Construct polynomial sample-rate converter (POLYSRC) filter designer
d = fdesign.polysrc(l,m)
d = fdesign.polysrc(l,m,'Fractional Delay','Np',Np)
d = fdesign.polysrc(...,Fs)
d = fdesign.polysrc(l,m) constructs
a polynomial sample-rate converter filter designer D with an interpolation
factor L and a decimation factor M. L defaults to 3. M defaults to
2. L and M can be arbitrary positive numbers.
d = fdesign.polysrc(l,m,'Fractional Delay','Np',Np) initializes
the filter designer specification with Np and sets the polynomial
order to the value Np. If omitted Np defaults to 3.

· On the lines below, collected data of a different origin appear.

-- ==== Sys2Proof/Machine/Ageing.lean ====
section
/-! DEFINITION. Ageing readings, raises, end of life and powered-on time
(spec/12_self_test_repair_ageing.md R400 to R404). -/

namespace Sys2Proof.Machine

/-! ### End of life (R403). -/

/-- Fraction bits of the logarithms. -/
def lgF : Nat := 100

/-- Bits of a base-2 logarithm's fraction by squaring; `m` in [2^160, 2^161). -/
def lgBits : Nat → Nat → Nat → Nat
  | 0, _, acc => acc
  | n + 1, m, acc =>
    let q := m * m / 2 ^ 160
    if 2 ^ 161 ≤ q then lgBits n (q / 2) (2 * acc + 1) else lgBits n q (2 * acc)

/-- log2 of a positive number, scaled by 2^100. -/
def lg2 (n : Nat) : Int := (n.log2 * 2 ^ lgF + lgBits lgF (n * 2 ^ 160 / 2 ^ n.log2) 0 : Nat)

/-- 2 to a fraction below 1 of `lgF` bits, scaled by 2^160: the product of the roots its bits name. -/
def expBits : Nat → Nat → Nat → Nat → Nat
  | 0, _, _, acc => acc
  | n + 1, x, c, acc =>
    let c := isqrt (c * 2 ^ 160)
    expBits n x c (if x.testBit n then acc * c / 2 ^ 160 else acc)

/-- The end of life in hours from points (hours, slack loss) and k_v in thousandths: the fit of R403 evaluated exactly and
rounded to FP64 once (log 67). -/
def eolOf (pts : List (Nat × Nat)) (kv : Nat) : Nat :=
  let n : Int := pts.length
  if (pts.map (·.1)).dedup.length < 3 then 0xFFFFFFFF
  else if kv = 0 then 0
  else
    let xs := pts.map (fun p => lg2 p.1)
    let ys := pts.map (fun p => lg2 p.2)
    let sx := xs.sum
    let sy := ys.sum
    let num := n * ((xs.zip ys).map (fun p => p.1 * p.2)).sum - sx * sy
    let den := n * (xs.map (fun x => x * x)).sum - sx * sx
    let b : Int × Int := if 20 * num < den then (1, 20) else if den < num then (1, 1) else (num, den)
    -- log2 of dlim / a, then divided by b
    let la := (sy * b.2 - sx * b.1) / (n * b.2)
    let e := ((lg2 (3 * kv) - lg2 50 - la) * b.2) / b.1
    let w := e / 2 ^ lgF
    if 33 ≤ w then 4294967294
    else if w < 0 then 0
    else
      let m := expBits lgF (e % 2 ^ lgF).toNat (2 * 2 ^ 160) (2 ^ 160)
      let r := rnd53 (m * 2 ^ w.toNat) (2 ^ 160)
      min (r.1 / r.2) 4294967294

/-! ### Readings (R400 to R404). -/

def State.setAge (s : State) (d : Nat) (a : Age) : State := { s with hlth := { s.hlth with ages := tset {} s.hlth.ages d a } }

/-- The raise a slack loss calls for, in mV (R401). -/
def raiseOf (ds kv : Nat) : Nat := 10 * ((100 * ds + kv - 1) / kv)

/-- The raise of a domain would exceed its budget, or its maximum voltage. -/
def State.overBudget (s : State) (d v : Nat) : Bool :=
  decide (60 < v) || decide (maxMv d < s.planMv d s.aMhz - s.rf (Reg.HLTH_AGE d) 7 0 + v)

/-- A budget is exceeded (R402): the maximum clock steps down, or at 250 MHz the domain is reported. -/
def State.budgetSpent (s : State) (d : Nat) : State :=
  if 250 < s.fmax then
    { s with hlth := { s.hlth with fmaxPend := some (s.fmax - 25, d), refit := List.range 24 } }
  else (s.event 0x0905 (domUnit d) 2 []).reportDomain d

/-- A raise is asked for: it never falls, but for the reading after a step-down. -/
def State.wantRaise (s : State) (d v : Nat) : State :=
  let a := tget {} s.hlth.ages d
  let old := s.rf (Reg.HLTH_AGE d) 7 0
  let falls := s.hlth.refit.contains d
  let v := if falls then v else max old v
  let s := { s with hlth := { s.hlth with refit := s.hlth.refit.filter (fun x => x != d) } }
  if s.overBudget d v then s.budgetSpent d
  else if v = old then s.setAge d { a with pend := none }
  else s.setAge d { a with pend := some v }

/-- HLTH_EOL, and event 0x0903 once per domain per start-up (R403). -/
def State.judgeEol (s : State) (d : Nat) : State :=
  let a := tget {} s.hlth.ages d
  let e := eolOf a.points a.kv
  let s := s.wr (Reg.HLTH_EOL d) e
  if e = 0xFFFFFFFF ∨ a.warned = true ∨ s.rd Reg.HLTH_EOL_WARN + s.poh / 3600 ≤ e then s
  else (s.setAge d { a with warned := true }).event 0x0903 (domUnit d) 1 [(16, 4, e)]

/-- One domain's monitors, five readings each (R400, R401); a frozen domain keeps its plan. -/
def State.readDomain (s : State) (d : Nat) (mons : List (List Int)) : State :=
  let a := tget {} s.hlth.ages d
  if d = 10 ∨ d = 11 ∨ 24 ≤ d ∨ a.baseline = [] then s
  else
    let meds := (mons.zip a.baseline).map (fun p => (medianOf p.1, p.2))
    let bad (p : Int × Int) : Bool := decide (p.2 + 100 < p.1) || decide (p.1 < p.2 - 500)
    let s := (meds.filter bad).foldl (fun s _ => s.event 0x0904 (domUnit d) 1 [(16, 1, 1)]) s
    let good := meds.filter (fun p => !bad p)
    if good.isEmpty then s
    else
      let ds := (good.map (fun p => (p.2 - p.1).toNat)).foldl max 0
      let s := s.wf (Reg.HLTH_AGE d) 19 8 ds
      let t := s.poh / 3600
      let pts := if 0 < ds ∧ 1 ≤ t then (a.points ++ [(t, ds)]).drop ((a.points.length + 1) - 32) else a.points
      let s := s.setAge d { a with points := pts }
      (if a.frozen then s else s.wantRaise d (raiseOf ds a.kv)).judgeEol d

/-- One clock region's oscillator (R400). -/
def State.readOsc (s : State) (r c : Nat) : State :=
  let b := tget 0 s.hlth.roBase r
  if 64 ≤ r ∨ b = 0 then s
  else if b < 4 * (c - b) ∨ b < 4 * (b - c) then s.event 0x0904 (unitId 10 r) 1 [(16, 1, 2)]
  else s.wr (Reg.HLTH_RO r) c

/-- AGEING_READING (R400 to R404): slack readings in ps by domain, five of each of its four monitors, and oscillator
counts by clock region. -/
def execAgeingReading (mons : List (Nat × List (List Int))) (osc : List (Nat × Nat)) (s : State) : Res :=
  let s := mons.foldl (fun s m => s.readDomain m.1 m.2) s
  let s := (osc.foldl (fun s o => s.readOsc o.1 o.2) s).syncPend
  .next (if s.runCtx = 0 then s.applyAge else s)

/-- DEFERRED_CHANGE_APPLY (R364, R404): with no TSTRICT context running, the changes that waited for it apply. -/
def execDeferredChangeApply (s : State) : Res := if s.tstrictRuns then .next s else .next s.undefer.applyAge

/-- POH_SAVE (R406, R564): every hour the powered-on seconds are saved. -/
def execPohSave (s : State) : Res :=
  if (s.now - s.hlth.pohAt).toNat < 360000000000 then .next s
  else
    let p := s.poh
    let at_ := s.hlth.pohAt + BitVec.ofNat 64 ((p - s.hlth.pohSaved.toNat) * 100000000)
    .next ({ s with hlth := { s.hlth with pohSaved := BitVec.ofNat 64 p, pohAt := at_ } } : State).saveAge

end Sys2Proof.Machine
end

d = fdesign.polysrc(...,Fs) specifies
the sampling frequency (in Hz).
Design a Sample-Rate Converter
This example shows how to design sample-rate converter that uses a third order Lagrange interpolation filter to convert from 44.1kHz to 48kHz.
FsIn = 44.1e3; FsOut = 48e3; [L,M] = rat(FsOut/FsIn); f = fdesign.polysrc(L,M,'Fractional Delay',Np=3); FRCObj = design(f,'lagrange',SystemObject=true);
9408 samples of data is 0.2133 seconds long.
n = (0:9407)';
Input signal is a sinusoid at 1 kHz.
F0 = 1e3; x = sin(2*pi*F0/FsIn*n);
The output has 10241 samples (still 0.2133 seconds long).
y = FRCObj(x);
Plot one cycle of the input signal, sampled at 44.1kHz.
stem(n/FsIn, x); hold on; xlim([0, 1/F0]) xlabel('Time (sec)'); ylabel('Signal value')
Plot fractionally interpolated signal (48kHz) in red.
D = outputDelay(FRCObj,Fc=0,FsIn=FsIn); k = (0:length(y)-1); stem(k/FsOut-D, y,'r','filled'); hold off; legend('44.1 kHz sample rate','48 kHz sample rate')
Introduced in R2011a